Por tercera vez Lenina negó con la cabeza.
—De todos modos, deberías ir a ver al médico —dijo Henry—: «Una visita
al doctor libra de todo dolor» —agregó, cordialmente, acompañando el dicho
hipnopédico con una palmada en el hombro—. Tal vez necesites un Sucedáneo
de Embarazo —sugirió—. O un fuerte tratamiento extra de S.P.V. Ya sabes que a
veces la potencia del sucedáneo de Pasión Violenta no está a la altura de…
—¡Oh, por el amor de Ford! —dijo Lenina, rompiendo su testarudo
silencio—. ¡Cállate de una vez!
Y volviéndole la espalda se ocupó de nuevo en sus embriones.
¿Conque un tratamiento de S.V.P.? Lenina se hubiese echado a reír, de no
haber sido porque estaba a punto de llorar. ¡Como si no tuviera bastante con su
propia P.V.! Mientras llenaba una jeringuilla suspiró profundamente. «John…
—murmuró para sí—, John…» Después se preguntó: «¡Ford! ¿Le habré dado a
éste la inyección contra la enfermedad del sueño? ¿O no se la he dado todavía?».
No podía recordarlo.

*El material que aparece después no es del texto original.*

-- ==== Sys2Proof/Laws/State.lean ====
section
/-!
SUPPORT. For each operation that updates the state, one lemma for each field: what the field holds
afterwards. True by rfl and tagged simp, so that no later proof unfolds a record update.
-/

namespace Sys2Proof.Machine
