-- ==== Sys2Proof/Laws/Palette.lean ====
section
/-!
SUPPORT. What the rotation of `PAL.CYCLE` does, said once (spec/40_palette.md R96): what every index reads
after the loop and after the whole rotation, and that both keep the canonical form.
-/

namespace Sys2Proof.Machine

theorem wf_shiftDown {d : Nat → Color} {P : Nat} (n i : Nat) {m : Memory Color} (h : Memory.wf d P m)
    (hn : i + n ≤ P) : Memory.wf d P (shiftDown d n i m) := by
  induction n generalizing i m with
  | zero => exact h
  | succ n ih => exact ih (i + 1) (Memory.wf_write _ h (by omega)) (by omega)

/-- After the loop, each index it covers reads what the next one read before, the others as before. -/
theorem read_shiftDown {d : Nat → Color} {P : Nat} (n i : Nat) {m : Memory Color} (h : Memory.wf d P m)
    (hn : i + n ≤ P) (j : Nat) :
    Memory.read (d j) (shiftDown d n i m) j =
      if i ≤ j ∧ j < i + n then Memory.read (d (j + 1)) m (j + 1) else Memory.read (d j) m j := by
  induction n generalizing i m with
  | zero => rw [if_neg (by omega)]; rfl
  | succ n ih =>
    rw [shiftDown, ih (i + 1) (Memory.wf_write _ h (by omega)) (by omega)]
    by_cases hj : j = i
    · subst hj
      rw [if_neg (by omega), if_pos (by omega), Memory.read_write_self _ _ h]
    · split_ifs <;>
        first
        | omega
        | rw [Memory.read_write_of_ne _ _ _ _ _ _ (by omega)]

/-- After the rotation of the first `num` entries. -/
theorem palRead_rotatePalette {num : Nat} {s : State} (hs : MemoriesOk s) (h1 : 1 ≤ num)
    (h2 : num ≤ s.cfg.P) (i : Nat) :
    palRead (rotatePalette num s) i =
      if i + 1 < num then palRead s (i + 1) else if i + 1 = num then palRead s 0 else palRead s i := by
  have hw := wf_shiftDown (num - 1) 0 hs.pal (by omega)
  show Memory.read (paletteInitAt s.cfg i) (Memory.write (paletteInitAt s.cfg (num - 1)) (num - 1)
    (palRead s 0) (shiftDown (paletteInitAt s.cfg) (num - 1) 0 s.pal)) i = _
  by_cases hi : i = num - 1
  · subst hi
    rw [Memory.read_write_self _ _ hw, if_neg (by omega), if_pos (by omega)]
  · rw [Memory.read_write_of_ne _ _ _ _ _ _ hi, read_shiftDown _ _ hs.pal (by omega)]
    split_ifs <;> first | omega | rfl

/-- The rotation keeps the canonical form. -/
theorem wf_rotatePalette {num : Nat} {s : State} (hs : MemoriesOk s) (h1 : 1 ≤ num) (h2 : num ≤ s.cfg.P) :
    Memory.wf (paletteInitAt s.cfg) s.cfg.P (rotatePalette num s).pal :=
  Memory.wf_write _ (wf_shiftDown (num - 1) 0 hs.pal (by omega)) (by omega)

end Sys2Proof.Machine
end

Al fin decidió no correr el riesgo de administrar una
segunda dosis, y pasó al frasco siguiente de la hilera.
Veintidós años, ocho meses y cuatro días más tarde, un joven y
prometedor administrador Alfa-Menos, en Muanza-Muanza, moriría de
tripanosomiasis, el primer caso en más de medio siglo. Suspirando, Lenina
siguió con su tarea.
Una hora después, en el vestuario, Fanny protestaba enérgicamente:
—Es absurdo que te abandones a este estado. Sencillamente absurdo —
repitió—. Y todo, ¿por qué? ¡Por un hombre, por un solo hombre!
—Pero es el único que quiero.
—Como si no hubiese millones de otros hombres en el mundo.
—Pero yo no los quiero.
—¿Cómo lo sabes si no lo has intentado?
—Lo he intentado.
—Pero, ¿con cuántos? —preguntó Fanny, encogiéndose despectivamente
de hombros—. ¿Con uno? ¿Con dos?
—Con docenas de ellos. Y fue inútil —dijo Lenina, moviendo la cabeza.